For three innings, Nikki Nemitz almost matched who might be the best softball pitcher in the world out for out. Nemitz, a sophomore. Not just a sophomore, but a kid who came to the University of Michigan a year ago an unknown, without any other big-time softball offers. Yet, there she was - shutout inning in the third, one run allowed in the fourth, shutout in the fifth, one run in the sixth, against the U.S. Olympic softball team. ... If you don't follow college softball, the best analogy to understand what Michigan pitchers Nemitz and Jordan Taylor were up against at Alumni Field would be to imagine college kids - a sophomore and a true freshman - being asked to pitch to a major league baseball team. No, not just a major league team, but an All-Star team, the best nine hitters in the country."

Nemitz was honored as an NFCA All-America third team pitcher and was named the All-Great Lakes Region first team pitcher for the second straight year.

Nemitz also proved to be a good hitter as a sophomore, starting 54 games as Michigan’s designated player.

===2009 season===
As a junior in 2009, Nemitz had a record of 28-5 with a 0.89 ERA and 295 strikeouts. She opened the season with an 18-strikeout three-hitter against Pittsburgh. In February, she was named MVP at the FAU Classic in Boca Raton, Florida. In the tournament, Nemitz was 2-0 with a 0.42 ERA, striking out 29 batters and hitting .500 with two RBIs. In March 2009, Nemitz pitched a complete game 4-0 shutout against one of the country's top teams, the University of Arizona. After the game, the Tucson Citizen wrote:

Nikki Nemitz still has University of Arizona's number. The Michigan pitcher shut down UA softball team for the second straight year, tossing a two-hitter in the Wolverines' 4-0 win over No. 12 UA at the Judi Garman Classic in Fullerton, Calif., on Sunday. ... Nemitz (12-3) struck out 11 and walked two. Last year, she also tossed a two-hit shutout in Michigan's 2-0 win over the Wildcats.

In April 2009, Nemitz hit a three-run home run, struck out 14 batters and won her 17th game, a 4-1 win over Minnesota. Michigan Coach Carol Hutchins noted Nemitz's focus and determination in 2009: "She's been Zen-like this year. Quiet, masterful, just stays in her moment. She's done an outstanding job."

At the end of the regular season, Nemitz was honored as a Louisville Slugger/NFCA All-America first-team selection. She became the first pitcher in Michigan Wolverines softball history to start her career with three consecutive 20-win seasons.

===2009 post-season===
On May 23, 2009, Nemitz helped lead the Wolverines to the Women's College World Series with a complete game win over Baylor, 8-1, in the NCAA Super Regional at Ann Arbor.

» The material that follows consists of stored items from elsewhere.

-- ==== Sys2Proof/Machine/RegTable.lean ====
section
/-!
DEFINITION. The register map: one constructor per register of the chapters, with its offset from its unit's base, the
functions that see it, and its fields with their access codes and reset values (R11, R12, R29). A field whose Reset
column says "dict" has the default of R636 here; "fuse" fields and other live fields are 0 here and are supplied when
the register is read (`Machine/RegRead.lean`). Generated once from the register tables of the spec.
-/
namespace Sys2Proof.Machine

/-- The access codes of R12; a reserved field has no entry. -/
inductive Acc where
  | ro | rw | rwi | w1c | w1s | wo | rc
  deriving DecidableEq, Repr

/-- The units of R29, in the order that numbers the ignored-write counters (R33). -/
inductive UnitId where
  | id | hp | tu | sq | he | cx | ft | ps | pt | cc | fh | sg | ce | en | md | tc | ck
  deriving DecidableEq, Repr

/-- The registers. -/
inductive Reg where
  | idVariant | idIgnored | idBlock | idNode | idCmemDie | ptGrantBase | ptGrantLimit | ptGrantCtl
  | ptRefused | tuAsSel | tuAsCtl | tuAsRoot | tuPartCtl | tuSegBase | tuSegLen | tuSegMap | tuSegList
  | tuSegCtl | tuInvVa | tuInvCtl | tuInvStatus | tuHotqBase | tuHotqCtl | tuHotqPtr | tuFaultVa
  | tuFaultInfo | tuCounts | sqCmd | sqCmdArg | sqCmdStatus | sqRingSel | sqRingInfo | sqMalformed
  | sqIgnored | sqPortalMap | hePartWeight | heLimits | heTileLoad | heSpecDiscard | heStrandSel
  | heStrandStatus | heStrandCtl | heStrandEntry | cxPartSel | cxEvents | cxEabStatus | cxPartCtl | ftQpSel
  | ftQpStatus | ftQpCtx | ftXport | ftPathShadow | ftPathActive | ftEpochCtl | ftEpochAt | ftCc
  | ftPortStatus | ftPortFec | ftRxErrors | ftRxDrops | psTime | psTimeCtl | psOffset | psPitchLen
  | psPitchLenAct | psPhases | psPhasesAct | psCycle | psCycleAct | psSchedBase | psSwapAt | psSwapCtl
  | psStatus | psCardSel | psCardStatus | psEvents | hpWinBase | hpWinLen | hpWinCtl | hpFnSel | hpFnPasid
  | hpFnStatus | hpPmCtl | hpPortCtl | hpPortStatus | hpEvents | ptCmem | ptVfMap | ptPartSel | ptPartStatus
  | ptPartCfg | ptCarve | ptCmd | ptCmdArg | ptCmdStatus | ptStageVf | ptStageReq | ptStageCarve | ptBivouac
  | ptMbxSel | ptMbxCtl | ptMbxSend | ptMbxRecv | ptMbxPending | idProtFrame | ccCtl | ccEvents | ccWatchdog
  | ccPoison | fhCtl | fhFirst | fhFirstTime | fhSrcStatus | fhSrcCtl | fhInject | sgMask | sgPending
  | sgCount | sgSrcCfg | sgClaim | sgComplete | sgClaimT | sgCompleteT | sgSwTrigger | sgStatus | ceKeySel
  | ceKeyData | ceKeySwitch | ceKeyCmd | ceKeyStatus | ceEngineStatus | ceEvents | enStatus | enCtl
  | enCounts | mdCtl | mdReq | mdRsp | tcEvtSel | tcPartSel | tcPartCtl | tcSinkBase | tcSinkCtl | tcSinkPtr
  | tcDigSel | tcDigCfg | tcDigAcc | tcCntSel | tcCntCfg | tcCntVal | tcCntOwn | tcFreeze | tcFreezeAt
  | tcFreezeTime | tcDumpCtl | tcDumpStatus | tcDumpWinSel | ckTile | ckLimits | ckStart | ckGovCtl
  | ckGovStatus | ckThermal | tcEvtData | tcDumpWin | hpMsixAddr | hpMsixData | hpPba
  deriving DecidableEq, Repr

/-- A field of a register: its bits, its access code and its value at reset. -/
structure Fld where
  reg : Reg
  hi : Nat
  lo : Nat
  acc : Acc
  reset : Nat
  deriving DecidableEq, Repr

/-- Where a register lies (R29, R30) and who sees it (R31): `off` from the unit's base, `count` copies at `stride`. -/
structure RegSpec where
  unit : UnitId
  off : Nat
  count : Nat
  stride : Nat
  pf : Bool
  vf : Bool
  mgmt : Bool
  fields : List Fld
  deriving DecidableEq, Repr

On May 29, 2009, Nemitz threw a three-hitter in the Women's College World Series as Michigan beat No. 4 ranked Alabama, 6-1. Nemitz was pitching a shutout until Whitney Larsen hit an RBI double with Alabama down to its last out.

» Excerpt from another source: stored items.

/-- Consume staged source bytes of a DIGEST, which it may do while it is speculative (R227); its arithmetic events then wait for
the commit (R37): the CRC of the raw bytes, of the wire form, or the scan for the largest
magnitude (R311-R313). -/
def digestStep (i : Nat) (b : Block) : Option Block :=
  match tfind b.he.items i with
  | none => none
  | some it =>
    let u := if dArith it.desc = 0 then 1 else unitIn (dArith it.desc)
    if it.badWithin u then some (itemFail i ((it.poisonAt.map (·.2)).getD 0x051) 0 b)
    else
      let lim := match it.poisonAt with | some (k, _) => k - it.cons | none => 65536
      let x := stagedAt 64 it.pieces it.cons lim
      let x := x.take (x.length / u * u)
      if x.isEmpty || gateSeed it && arRnd (dArith it.desc) then none
      else
        let n := x.length
        let first := it.cons / u * unitElems (dArith it.desc)
        let (dg, ev) :=
          if dArith it.desc = 0 then (crcRun it.digest x, Ev.zero)
          else if arOp (dArith it.desc) = 5 then
            (match profileOf (arProfile (dArith it.desc)) with
             | some p => (absmaxAll (n / p.src.size) p it.digest (it.cons / p.src.size) x, Ev.zero)
             | none => (it.digest, Ev.zero))
          else
            let w := wireAll (n / u) (dArith it.desc) it.seedUsed first x
            (crcRun it.digest w.1, w.2)
        let b := modItem i (fun it =>
          { it with cons := it.cons + n, pieces := stagedDrop it.pieces (it.cons + n), digest := dg,
                    made := if it.committed then it.made
                      else (it.made.1 + ev.nans, it.made.2.1 + ev.sats, it.made.2.2 + ev.mxNans) }) b
        some (if it.committed then arithEvents it.part it.ring ev b else b)

/-- Begin the read-modify-write of one piece of a COMBINE_LOCAL (R287, R289): its wire form is kept and the destination
operand is read once its blocks are free. A piece is whole units of one span, or one unit that crosses spans. The item commits as
it issues the read of its operand, which R227 puts after the commit (DEDUCED, log entry 92). -/
def combineStep (i : Nat) (b : Block) : Option Block :=
  match tfind b.he.items i with
  | none => none
  | some it =>
    let a := dArith it.desc
    let u := unitIn a
    if it.opBad.isSome then none
    else if it.badWithin u then
      (if it.comb.isEmpty then
        let n := it.blockHere.length / u
        let (fill, b) := poisonFill ((if n = 0 then 1 else n) * unitOut a) b
        poisonReached i ((it.poisonAt.map (·.2)).getD 0x051) fill b
      else none)
    else
      let lim := match it.poisonAt with | some (k, _) => k - it.cons | none => 4096
      let x := stagedAt 64 it.pieces it.cons (if lim < 4096 then lim else 4096)
      if x.length < u || held b it then none
      else
        match it.dst.at_ it.dpos (x.length / u * unitOut a) with
        | none => rngStep i 1 b
        | some (_, m, _) =>
          let k := if m < unitOut a then 1 else m / unitOut a
          let n := k * unitOut a
          if it.dst.upTo < it.dpos + n then rngStep i 1 b
          else
            let ps := it.dst.parts 4 it.dpos n
            if ps.any (fun e => blockBusy b it.part e.2.2.1 e.2.1 none || writeOpen b it.part e.2.2.1 e.2.1) then none
            else
              (match ps.findSome? (fun e => placeStatus b (itemFn b it e.2.2.1) e.2.2.1) with
               | some st => some (placeFail i st (dDst it.desc + it.dpos) .combine b)
               | none =>
                 let w := wireAll k a it.seedUsed (it.cons / u * unitElems a) x
                 let b := arithEvents it.part it.ring w.2 (commit i b)
                 let b := each ps (fun e b =>
                   issueRead e.2.2.1 it.part (itemFn b it e.2.2.1) e.2.1 (itemAsn b it) (dDst it.desc + e.1) false false
                     (.operand i e.1)
                     (modHe (fun h => { h with blocks := h.blocks ++ (blocksOf e.2.2.1 e.2.1).map (fun q => (it.part, q, i)) }) b)) b
                 some (modItem i (fun it =>
                   { it with cons := it.cons + k * u, dpos := it.dpos + n, pieces := stagedDrop it.pieces (it.cons + k * u),
                             comb := it.comb ++ [(it.dpos, w.1)] }) b))

/-- The blocks of a written place are no longer held by an owner. -/
def blocksDone (owner : Nat) (p : Place) (len : Nat) (b : Block) : Block :=
  modHe (fun h => { h with blocks := h.blocks.filter (fun e => !(e.2.2 == owner && (blocksOf p len).contains e.2.1)) }) b

/-- The destination bytes of a piece that a combine writes: whole, or the whole units before a bad block of its operand
(R260). -/
def pieceLen (it : Item) (e : Nat × List (BitVec 8)) : Nat :=
  let uo := unitOut (dArith it.desc)
  let n := e.2.length / unitWire (dArith it.desc) * uo
  match it.opBad with
  | some (k, _) => if k < e.1 + n then (k - e.1) / uo * uo else n
  | none => n

/-- Combine and write the first piece, once its operand is whole as far as it is good (R287): pieces are written in ascending order
(R228, R263). An item whose operand was bad fails once no piece is left before the bad block (R260). -/
def combineOnce (i : Nat) (b : Block) : Option Block :=
  match tfind b.he.items i with
  | none => none
  | some it =>
    let a := dArith it.desc
    match (it.comb.take 1).find? (fun e => (stagedAt 8 it.ops e.1 (pieceLen it e)).length == pieceLen it e) with
    | none => (match it.opBad with
        | some (_, st) => if it.comb.isEmpty && it.stage == .active then some (itemFail i st 0 b) else none
        | none => none)
    | some (o, w) =>
      let n := pieceLen it (o, w)
      let k := n / unitOut a
      let r := applyAll k a (dScale it.desc) it.seedUsed (o / unitOut a * unitElems a) w (stagedAt 8 it.ops o n)
      let b := tcCount it.tile 0x030 (some it.part) (k * unitElems a) (arithEvents it.part it.ring r.2 b)
      let (out, b) := (it.dst.parts 4 o n).foldl (fun acc e =>
        let (y, b) := overlapBytes it e.1 e.2.2.1 ((r.1.drop (e.1 - o)).take e.2.1) acc.2
        (acc.1 ++ y, b)) (([] : List (BitVec 8)), b)
      let b := modItem i (fun it => { it with comb := it.comb.filter (fun e => e.1 != o),
                                              ops := it.ops.filter (fun e => e.1 < o || o + n ≤ e.1),
                                              wrote := if dDigest it.desc then it.wrote ++ [(o, out)] else it.wrote }) b
      some (each (it.dst.parts 4 o n) (fun e b =>
        let b := dstWrite i e.1 ((out.drop (e.1 - o)).take e.2.1) false e.2.2.1 e.2.2.2 b
        if e.2.2.1.isPort then blocksDone i e.2.2.1 e.2.1 b else b) b)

On May 30, 2009, Nemitz was the losing pitcher in Michigan's 1-0 loss to the University of Florida as Florida shortstop Megan Bush hit a solo home run to break a scoreless tie in the top of the sixth inning. After the loss, Nemitz gave credit to Florida senior Stacey Nelson who threw a one-hitter against the Wolverines: "She throws hard. She can go to either side of the plate. You just have to be ready for it. She can pinpoint her position, perfectly. She can bring the ball up a little bit, put it down. And she can keep you off speed with that change-up, as well."

===2010 season===
As a senior in 2010, Nemitz compiled a record of 21-3 with an ERA 1.70 and 173 strikeouts in 144 innings pitched.

==Chicago Bandits==
Nemitz was drafted fourth overall by the Chicago Bandits in the 2010 NPF senior draft, where she played until 2013.

==Coaching==
As of 2015, Nemitz is serving as volunteer assistant softball coach at the University of Michigan, as she has since 2012.